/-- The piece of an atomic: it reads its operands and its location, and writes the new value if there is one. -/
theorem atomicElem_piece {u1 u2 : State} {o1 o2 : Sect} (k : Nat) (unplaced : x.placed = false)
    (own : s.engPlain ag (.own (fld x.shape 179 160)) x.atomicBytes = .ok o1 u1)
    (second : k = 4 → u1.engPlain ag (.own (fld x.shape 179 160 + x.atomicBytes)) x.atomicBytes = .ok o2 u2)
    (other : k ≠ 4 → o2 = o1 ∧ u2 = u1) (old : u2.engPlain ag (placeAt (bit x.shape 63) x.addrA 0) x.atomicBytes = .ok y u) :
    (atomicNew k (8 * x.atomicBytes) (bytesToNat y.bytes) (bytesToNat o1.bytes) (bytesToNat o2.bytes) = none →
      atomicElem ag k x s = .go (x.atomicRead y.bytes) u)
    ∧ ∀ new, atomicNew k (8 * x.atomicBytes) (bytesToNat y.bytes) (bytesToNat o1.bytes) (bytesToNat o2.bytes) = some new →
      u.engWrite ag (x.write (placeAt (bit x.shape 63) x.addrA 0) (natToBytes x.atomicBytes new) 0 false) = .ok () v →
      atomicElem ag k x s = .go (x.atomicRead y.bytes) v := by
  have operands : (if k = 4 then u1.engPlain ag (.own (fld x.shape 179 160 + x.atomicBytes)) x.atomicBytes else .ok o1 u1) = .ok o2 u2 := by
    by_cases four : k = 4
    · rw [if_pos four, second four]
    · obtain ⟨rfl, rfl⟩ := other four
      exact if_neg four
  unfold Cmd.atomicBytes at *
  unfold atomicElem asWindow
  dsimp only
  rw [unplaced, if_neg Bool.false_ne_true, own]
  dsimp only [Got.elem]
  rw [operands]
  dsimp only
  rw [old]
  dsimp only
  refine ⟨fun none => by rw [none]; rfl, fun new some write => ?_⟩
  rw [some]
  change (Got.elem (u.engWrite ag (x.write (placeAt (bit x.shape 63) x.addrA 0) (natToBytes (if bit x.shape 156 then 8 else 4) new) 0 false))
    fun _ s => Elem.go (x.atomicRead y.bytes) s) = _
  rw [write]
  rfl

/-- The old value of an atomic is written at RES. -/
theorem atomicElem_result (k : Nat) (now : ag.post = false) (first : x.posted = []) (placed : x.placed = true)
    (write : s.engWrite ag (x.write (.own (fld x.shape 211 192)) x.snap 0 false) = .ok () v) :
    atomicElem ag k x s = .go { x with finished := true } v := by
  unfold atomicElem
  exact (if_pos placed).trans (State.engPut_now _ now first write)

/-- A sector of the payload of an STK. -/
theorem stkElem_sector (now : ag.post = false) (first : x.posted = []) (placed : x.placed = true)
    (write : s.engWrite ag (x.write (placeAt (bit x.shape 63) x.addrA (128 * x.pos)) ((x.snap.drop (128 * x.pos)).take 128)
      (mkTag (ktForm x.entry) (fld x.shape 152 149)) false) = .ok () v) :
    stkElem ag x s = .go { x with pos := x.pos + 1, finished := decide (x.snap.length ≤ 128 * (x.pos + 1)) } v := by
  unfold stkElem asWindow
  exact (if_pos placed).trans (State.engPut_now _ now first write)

-----

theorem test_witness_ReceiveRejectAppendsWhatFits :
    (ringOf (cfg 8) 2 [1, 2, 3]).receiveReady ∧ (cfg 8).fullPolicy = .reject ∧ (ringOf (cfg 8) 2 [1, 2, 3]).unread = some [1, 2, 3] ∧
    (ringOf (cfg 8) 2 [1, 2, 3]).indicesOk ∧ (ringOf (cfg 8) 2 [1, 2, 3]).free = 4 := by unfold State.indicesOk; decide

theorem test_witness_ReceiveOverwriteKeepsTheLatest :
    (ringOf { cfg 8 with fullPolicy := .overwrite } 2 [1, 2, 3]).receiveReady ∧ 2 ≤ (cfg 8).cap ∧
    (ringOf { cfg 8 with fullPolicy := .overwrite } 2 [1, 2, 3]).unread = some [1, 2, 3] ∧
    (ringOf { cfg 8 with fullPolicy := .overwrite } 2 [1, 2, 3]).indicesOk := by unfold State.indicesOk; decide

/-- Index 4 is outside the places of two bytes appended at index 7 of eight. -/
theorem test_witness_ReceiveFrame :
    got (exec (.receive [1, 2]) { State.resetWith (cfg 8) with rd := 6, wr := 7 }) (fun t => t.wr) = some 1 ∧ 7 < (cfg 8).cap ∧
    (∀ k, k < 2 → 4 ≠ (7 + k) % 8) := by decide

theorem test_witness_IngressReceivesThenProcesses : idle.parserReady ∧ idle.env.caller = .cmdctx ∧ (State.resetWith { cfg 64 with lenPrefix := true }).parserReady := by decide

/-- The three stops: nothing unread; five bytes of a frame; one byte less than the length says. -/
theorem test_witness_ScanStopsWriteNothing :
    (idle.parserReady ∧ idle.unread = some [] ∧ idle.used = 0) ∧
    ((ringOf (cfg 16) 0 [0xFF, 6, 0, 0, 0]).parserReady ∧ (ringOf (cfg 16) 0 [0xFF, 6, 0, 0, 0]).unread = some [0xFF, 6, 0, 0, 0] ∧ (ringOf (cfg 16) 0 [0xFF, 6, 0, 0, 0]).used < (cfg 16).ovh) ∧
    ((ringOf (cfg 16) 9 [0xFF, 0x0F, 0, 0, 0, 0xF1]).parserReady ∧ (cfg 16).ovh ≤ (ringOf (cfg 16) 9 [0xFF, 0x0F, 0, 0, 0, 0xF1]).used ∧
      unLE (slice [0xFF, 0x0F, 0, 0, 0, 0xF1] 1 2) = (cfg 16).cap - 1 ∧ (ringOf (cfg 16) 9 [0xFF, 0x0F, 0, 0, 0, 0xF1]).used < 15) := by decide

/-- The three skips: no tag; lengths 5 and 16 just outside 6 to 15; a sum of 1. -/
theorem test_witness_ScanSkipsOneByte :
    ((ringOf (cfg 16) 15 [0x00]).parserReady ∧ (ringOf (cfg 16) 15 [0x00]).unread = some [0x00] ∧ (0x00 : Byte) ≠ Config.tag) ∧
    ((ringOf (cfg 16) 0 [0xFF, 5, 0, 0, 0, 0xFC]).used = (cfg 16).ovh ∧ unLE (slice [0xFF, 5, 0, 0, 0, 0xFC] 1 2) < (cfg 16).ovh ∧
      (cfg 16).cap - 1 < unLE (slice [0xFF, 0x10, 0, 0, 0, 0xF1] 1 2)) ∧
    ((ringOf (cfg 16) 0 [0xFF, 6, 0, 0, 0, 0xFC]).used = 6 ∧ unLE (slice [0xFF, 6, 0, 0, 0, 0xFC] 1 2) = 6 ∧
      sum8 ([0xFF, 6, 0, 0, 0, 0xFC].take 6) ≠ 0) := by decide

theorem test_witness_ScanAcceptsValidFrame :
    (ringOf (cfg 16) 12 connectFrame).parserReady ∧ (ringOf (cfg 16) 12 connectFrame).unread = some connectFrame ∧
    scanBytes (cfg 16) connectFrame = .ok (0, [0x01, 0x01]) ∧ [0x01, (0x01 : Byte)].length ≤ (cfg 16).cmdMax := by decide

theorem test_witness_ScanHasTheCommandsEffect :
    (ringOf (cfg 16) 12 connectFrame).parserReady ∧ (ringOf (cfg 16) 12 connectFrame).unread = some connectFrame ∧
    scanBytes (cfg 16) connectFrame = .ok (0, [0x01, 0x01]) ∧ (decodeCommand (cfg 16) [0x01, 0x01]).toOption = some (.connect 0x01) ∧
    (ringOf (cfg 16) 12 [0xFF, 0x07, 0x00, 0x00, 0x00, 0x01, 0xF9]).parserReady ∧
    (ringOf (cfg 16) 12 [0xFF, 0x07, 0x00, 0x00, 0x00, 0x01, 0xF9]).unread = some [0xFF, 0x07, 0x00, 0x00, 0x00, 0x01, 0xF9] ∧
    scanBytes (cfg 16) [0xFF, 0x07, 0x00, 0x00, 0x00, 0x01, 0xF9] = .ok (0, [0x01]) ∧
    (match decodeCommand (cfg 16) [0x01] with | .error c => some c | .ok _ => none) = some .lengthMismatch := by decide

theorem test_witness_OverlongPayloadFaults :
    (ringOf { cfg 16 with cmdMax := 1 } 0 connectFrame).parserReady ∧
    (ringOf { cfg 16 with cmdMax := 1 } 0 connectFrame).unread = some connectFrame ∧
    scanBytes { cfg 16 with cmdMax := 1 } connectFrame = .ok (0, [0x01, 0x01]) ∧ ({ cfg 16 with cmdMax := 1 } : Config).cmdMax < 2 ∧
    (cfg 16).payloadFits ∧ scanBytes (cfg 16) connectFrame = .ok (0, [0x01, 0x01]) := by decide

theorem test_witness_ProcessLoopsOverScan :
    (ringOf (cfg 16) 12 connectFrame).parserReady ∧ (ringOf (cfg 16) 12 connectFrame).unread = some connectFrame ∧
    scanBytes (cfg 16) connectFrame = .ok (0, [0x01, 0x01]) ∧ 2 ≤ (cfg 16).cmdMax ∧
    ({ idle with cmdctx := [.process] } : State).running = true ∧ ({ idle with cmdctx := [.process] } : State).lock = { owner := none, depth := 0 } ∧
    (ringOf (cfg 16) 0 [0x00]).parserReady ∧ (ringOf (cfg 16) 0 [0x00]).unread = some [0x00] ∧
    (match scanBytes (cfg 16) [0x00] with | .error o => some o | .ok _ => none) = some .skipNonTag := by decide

-----

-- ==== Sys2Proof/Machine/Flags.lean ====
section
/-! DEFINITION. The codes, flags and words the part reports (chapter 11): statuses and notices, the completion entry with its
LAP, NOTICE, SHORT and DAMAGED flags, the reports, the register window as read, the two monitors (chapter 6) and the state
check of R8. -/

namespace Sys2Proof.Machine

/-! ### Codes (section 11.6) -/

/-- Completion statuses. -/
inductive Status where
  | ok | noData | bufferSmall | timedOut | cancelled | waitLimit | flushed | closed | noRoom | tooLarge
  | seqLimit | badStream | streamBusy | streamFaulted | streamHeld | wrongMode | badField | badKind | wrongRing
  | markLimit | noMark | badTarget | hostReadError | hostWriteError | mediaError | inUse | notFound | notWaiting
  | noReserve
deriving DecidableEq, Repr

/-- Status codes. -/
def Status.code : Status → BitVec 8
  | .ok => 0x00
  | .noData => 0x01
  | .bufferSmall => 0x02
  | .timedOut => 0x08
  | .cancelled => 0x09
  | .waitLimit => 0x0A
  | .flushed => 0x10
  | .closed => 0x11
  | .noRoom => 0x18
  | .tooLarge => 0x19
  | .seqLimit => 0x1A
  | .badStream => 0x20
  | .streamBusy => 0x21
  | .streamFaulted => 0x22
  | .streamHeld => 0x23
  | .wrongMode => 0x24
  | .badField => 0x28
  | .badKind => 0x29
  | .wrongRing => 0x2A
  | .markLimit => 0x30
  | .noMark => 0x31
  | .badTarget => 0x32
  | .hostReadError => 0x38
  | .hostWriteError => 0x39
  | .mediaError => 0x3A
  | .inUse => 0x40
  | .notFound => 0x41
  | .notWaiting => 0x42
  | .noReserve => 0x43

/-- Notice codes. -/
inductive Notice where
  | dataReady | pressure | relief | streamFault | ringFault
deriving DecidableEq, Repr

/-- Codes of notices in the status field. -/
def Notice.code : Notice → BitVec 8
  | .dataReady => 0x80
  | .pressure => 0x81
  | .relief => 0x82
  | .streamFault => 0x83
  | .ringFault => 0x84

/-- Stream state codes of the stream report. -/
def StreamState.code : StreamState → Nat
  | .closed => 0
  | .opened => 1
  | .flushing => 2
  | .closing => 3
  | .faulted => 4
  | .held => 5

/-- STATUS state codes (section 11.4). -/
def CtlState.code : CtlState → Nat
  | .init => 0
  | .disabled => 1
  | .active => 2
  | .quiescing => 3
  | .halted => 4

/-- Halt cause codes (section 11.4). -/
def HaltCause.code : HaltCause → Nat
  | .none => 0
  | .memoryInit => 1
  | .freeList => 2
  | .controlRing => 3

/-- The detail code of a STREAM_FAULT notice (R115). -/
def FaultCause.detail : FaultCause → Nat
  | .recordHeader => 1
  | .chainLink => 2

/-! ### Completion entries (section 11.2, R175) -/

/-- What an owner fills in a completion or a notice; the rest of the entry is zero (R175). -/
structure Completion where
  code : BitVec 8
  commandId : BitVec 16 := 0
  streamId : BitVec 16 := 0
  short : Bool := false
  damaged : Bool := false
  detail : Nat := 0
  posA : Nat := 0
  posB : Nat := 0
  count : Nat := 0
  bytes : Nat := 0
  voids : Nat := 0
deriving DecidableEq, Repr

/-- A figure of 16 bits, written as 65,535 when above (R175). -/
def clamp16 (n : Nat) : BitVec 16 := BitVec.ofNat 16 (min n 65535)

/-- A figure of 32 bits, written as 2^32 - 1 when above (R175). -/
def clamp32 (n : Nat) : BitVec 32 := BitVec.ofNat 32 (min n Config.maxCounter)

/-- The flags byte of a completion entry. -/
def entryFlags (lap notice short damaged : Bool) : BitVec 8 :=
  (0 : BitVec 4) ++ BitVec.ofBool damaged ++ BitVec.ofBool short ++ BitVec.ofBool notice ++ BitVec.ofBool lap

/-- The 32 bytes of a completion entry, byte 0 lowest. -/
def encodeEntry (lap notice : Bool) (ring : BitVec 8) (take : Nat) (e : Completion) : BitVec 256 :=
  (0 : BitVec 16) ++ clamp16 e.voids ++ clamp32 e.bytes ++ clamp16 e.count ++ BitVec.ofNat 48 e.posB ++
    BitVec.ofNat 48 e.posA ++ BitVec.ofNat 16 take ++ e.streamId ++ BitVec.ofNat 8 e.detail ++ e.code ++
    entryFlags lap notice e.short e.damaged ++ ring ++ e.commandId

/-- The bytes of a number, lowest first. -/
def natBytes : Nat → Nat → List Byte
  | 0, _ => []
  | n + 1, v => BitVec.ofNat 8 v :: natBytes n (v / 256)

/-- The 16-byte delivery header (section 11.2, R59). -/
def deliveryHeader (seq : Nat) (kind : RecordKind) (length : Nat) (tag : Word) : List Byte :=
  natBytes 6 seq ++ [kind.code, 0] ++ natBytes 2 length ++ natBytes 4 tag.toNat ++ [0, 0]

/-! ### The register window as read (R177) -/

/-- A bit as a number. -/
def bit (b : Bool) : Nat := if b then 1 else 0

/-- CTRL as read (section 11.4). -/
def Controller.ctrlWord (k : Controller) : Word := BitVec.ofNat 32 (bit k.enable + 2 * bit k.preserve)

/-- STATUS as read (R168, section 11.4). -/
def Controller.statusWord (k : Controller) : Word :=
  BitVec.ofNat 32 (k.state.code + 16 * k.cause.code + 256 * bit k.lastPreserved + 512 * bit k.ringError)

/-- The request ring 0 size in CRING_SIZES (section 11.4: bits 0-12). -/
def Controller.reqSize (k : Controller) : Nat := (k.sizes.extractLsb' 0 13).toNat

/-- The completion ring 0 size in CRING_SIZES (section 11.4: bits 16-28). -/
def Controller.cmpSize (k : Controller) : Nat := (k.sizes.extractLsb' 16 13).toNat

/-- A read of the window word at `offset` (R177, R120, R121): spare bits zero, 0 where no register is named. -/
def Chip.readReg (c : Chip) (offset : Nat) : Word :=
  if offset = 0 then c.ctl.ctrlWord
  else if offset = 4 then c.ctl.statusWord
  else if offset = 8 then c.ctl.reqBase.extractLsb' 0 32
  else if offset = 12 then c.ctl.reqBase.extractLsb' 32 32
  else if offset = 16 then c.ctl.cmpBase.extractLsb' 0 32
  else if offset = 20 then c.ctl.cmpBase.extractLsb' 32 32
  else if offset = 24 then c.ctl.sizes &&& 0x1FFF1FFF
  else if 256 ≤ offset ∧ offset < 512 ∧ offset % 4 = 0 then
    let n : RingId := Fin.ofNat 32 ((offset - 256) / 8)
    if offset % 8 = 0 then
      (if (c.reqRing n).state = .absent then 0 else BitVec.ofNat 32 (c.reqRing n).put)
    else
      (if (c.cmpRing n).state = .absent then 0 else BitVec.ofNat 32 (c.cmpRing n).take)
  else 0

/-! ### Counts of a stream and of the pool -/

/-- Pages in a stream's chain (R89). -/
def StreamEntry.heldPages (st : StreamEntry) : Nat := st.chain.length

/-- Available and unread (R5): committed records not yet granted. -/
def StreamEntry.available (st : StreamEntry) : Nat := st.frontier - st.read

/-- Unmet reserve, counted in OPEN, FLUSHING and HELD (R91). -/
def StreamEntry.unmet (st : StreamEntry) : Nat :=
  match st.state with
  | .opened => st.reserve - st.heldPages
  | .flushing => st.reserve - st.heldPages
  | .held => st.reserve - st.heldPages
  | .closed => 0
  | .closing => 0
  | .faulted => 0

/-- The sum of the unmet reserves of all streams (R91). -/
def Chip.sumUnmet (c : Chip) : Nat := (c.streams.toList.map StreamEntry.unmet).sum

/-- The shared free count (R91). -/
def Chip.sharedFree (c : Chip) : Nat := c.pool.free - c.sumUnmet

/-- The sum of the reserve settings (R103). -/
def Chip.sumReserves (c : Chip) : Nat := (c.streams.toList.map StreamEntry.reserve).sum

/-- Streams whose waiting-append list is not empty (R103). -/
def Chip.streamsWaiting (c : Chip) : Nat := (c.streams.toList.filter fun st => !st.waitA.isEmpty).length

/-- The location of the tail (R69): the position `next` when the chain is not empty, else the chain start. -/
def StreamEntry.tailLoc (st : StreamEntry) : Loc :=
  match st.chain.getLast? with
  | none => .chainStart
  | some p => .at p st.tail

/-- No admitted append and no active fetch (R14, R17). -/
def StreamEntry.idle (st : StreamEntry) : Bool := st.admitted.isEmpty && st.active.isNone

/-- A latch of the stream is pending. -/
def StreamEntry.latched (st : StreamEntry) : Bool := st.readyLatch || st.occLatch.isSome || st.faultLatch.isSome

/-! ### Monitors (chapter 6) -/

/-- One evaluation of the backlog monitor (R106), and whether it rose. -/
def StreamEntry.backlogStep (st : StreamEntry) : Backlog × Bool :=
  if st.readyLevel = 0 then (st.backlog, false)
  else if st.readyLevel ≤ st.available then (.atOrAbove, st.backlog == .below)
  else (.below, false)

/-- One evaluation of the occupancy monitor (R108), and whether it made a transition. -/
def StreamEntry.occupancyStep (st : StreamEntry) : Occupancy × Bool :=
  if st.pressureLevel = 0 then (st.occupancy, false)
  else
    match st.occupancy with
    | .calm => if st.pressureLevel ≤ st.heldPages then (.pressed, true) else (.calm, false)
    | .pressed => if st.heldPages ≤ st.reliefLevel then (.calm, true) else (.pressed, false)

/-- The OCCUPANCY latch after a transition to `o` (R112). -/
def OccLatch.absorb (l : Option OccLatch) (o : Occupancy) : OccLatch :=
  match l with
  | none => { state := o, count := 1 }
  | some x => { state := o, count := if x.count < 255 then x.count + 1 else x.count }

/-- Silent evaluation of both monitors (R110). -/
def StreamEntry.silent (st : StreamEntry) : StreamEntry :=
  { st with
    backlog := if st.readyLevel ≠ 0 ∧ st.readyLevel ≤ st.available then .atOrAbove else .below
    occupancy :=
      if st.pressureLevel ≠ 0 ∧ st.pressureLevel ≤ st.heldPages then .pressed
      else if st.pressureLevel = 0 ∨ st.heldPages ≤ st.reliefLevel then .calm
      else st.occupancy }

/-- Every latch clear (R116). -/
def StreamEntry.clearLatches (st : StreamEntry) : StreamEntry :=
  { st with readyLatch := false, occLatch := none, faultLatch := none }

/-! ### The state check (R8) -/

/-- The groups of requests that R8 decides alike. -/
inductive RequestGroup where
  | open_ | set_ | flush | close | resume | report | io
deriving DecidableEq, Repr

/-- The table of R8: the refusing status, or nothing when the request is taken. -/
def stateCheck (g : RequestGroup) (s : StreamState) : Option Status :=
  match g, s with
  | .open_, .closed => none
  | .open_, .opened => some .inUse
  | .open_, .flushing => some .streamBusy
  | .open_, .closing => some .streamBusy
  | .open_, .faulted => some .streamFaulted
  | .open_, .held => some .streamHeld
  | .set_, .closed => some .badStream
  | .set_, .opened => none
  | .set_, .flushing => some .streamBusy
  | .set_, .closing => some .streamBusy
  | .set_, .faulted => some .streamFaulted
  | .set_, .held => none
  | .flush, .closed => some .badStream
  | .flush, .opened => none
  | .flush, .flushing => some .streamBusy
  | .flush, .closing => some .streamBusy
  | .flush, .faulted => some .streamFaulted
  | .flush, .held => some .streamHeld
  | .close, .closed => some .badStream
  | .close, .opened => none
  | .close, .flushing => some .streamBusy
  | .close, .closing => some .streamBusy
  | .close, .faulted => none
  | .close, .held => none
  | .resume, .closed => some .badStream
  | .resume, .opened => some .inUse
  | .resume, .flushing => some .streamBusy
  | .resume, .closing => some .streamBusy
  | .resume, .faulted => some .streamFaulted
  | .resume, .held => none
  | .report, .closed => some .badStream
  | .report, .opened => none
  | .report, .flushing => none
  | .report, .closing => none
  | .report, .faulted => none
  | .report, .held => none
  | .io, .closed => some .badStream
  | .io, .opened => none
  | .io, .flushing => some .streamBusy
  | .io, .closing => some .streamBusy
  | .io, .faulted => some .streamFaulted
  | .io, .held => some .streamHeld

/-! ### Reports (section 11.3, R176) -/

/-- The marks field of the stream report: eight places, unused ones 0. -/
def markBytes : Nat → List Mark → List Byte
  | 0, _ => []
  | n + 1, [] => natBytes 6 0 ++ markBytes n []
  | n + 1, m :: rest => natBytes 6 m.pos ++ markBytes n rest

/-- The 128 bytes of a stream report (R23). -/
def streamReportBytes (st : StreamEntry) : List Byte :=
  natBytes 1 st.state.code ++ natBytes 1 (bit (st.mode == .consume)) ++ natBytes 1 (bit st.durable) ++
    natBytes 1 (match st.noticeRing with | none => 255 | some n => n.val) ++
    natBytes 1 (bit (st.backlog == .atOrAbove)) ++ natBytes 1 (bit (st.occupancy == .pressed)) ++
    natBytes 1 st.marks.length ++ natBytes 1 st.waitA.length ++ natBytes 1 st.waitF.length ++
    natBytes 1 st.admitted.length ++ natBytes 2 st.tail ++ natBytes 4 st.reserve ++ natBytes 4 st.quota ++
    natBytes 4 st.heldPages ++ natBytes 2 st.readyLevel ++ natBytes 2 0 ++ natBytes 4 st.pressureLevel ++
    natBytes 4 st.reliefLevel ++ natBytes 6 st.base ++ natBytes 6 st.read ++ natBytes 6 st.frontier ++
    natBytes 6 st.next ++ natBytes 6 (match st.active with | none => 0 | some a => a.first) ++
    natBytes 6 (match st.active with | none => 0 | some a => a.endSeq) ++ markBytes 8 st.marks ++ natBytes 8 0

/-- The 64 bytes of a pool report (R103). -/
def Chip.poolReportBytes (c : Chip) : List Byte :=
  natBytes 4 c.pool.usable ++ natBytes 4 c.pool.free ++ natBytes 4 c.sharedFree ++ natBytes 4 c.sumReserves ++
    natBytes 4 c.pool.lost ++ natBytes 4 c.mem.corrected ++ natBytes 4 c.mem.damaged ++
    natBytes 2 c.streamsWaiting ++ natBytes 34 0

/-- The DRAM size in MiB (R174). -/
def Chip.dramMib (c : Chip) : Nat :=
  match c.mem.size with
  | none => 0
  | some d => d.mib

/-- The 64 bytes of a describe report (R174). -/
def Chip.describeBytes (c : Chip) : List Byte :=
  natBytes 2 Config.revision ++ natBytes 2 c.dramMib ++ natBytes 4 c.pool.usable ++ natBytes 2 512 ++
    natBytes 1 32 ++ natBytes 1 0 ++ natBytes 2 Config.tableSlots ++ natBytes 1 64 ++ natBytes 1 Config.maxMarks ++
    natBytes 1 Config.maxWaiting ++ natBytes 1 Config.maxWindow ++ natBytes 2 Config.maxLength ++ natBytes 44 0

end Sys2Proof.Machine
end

-----

▶ **DESCRIPTION OF THE TASK**
Once you reach the line with "streamId : BitVec 16 := 0" in the data above, copy it and every line after it exactly, up to and including the line with "def entryFlags (lap".

▶ **TASK RESULT**
  streamId : BitVec 16 := 0
  short : Bool := false
  damaged : Bool := false
  detail : Nat := 0
  posA : Nat := 0
  posB : Nat := 0
  count : Nat := 0
  bytes : Nat := 0
  voids : Nat := 0
deriving DecidableEq, Repr

/-- A figure of 16 bits, written as 65,535 when above (R175). -/
def clamp16 (n : Nat) : BitVec 16 := BitVec.ofNat 16 (min n 65535)

/-- A figure of 32 bits, written as 2^32 - 1 when above (R175). -/
def clamp32 (n : Nat) : BitVec 32 := BitVec.ofNat 32 (min n Config.maxCounter)

/-- The flags byte of a completion entry. -/
def entryFlags (lap notice short damaged : Bool) : BitVec 8 :=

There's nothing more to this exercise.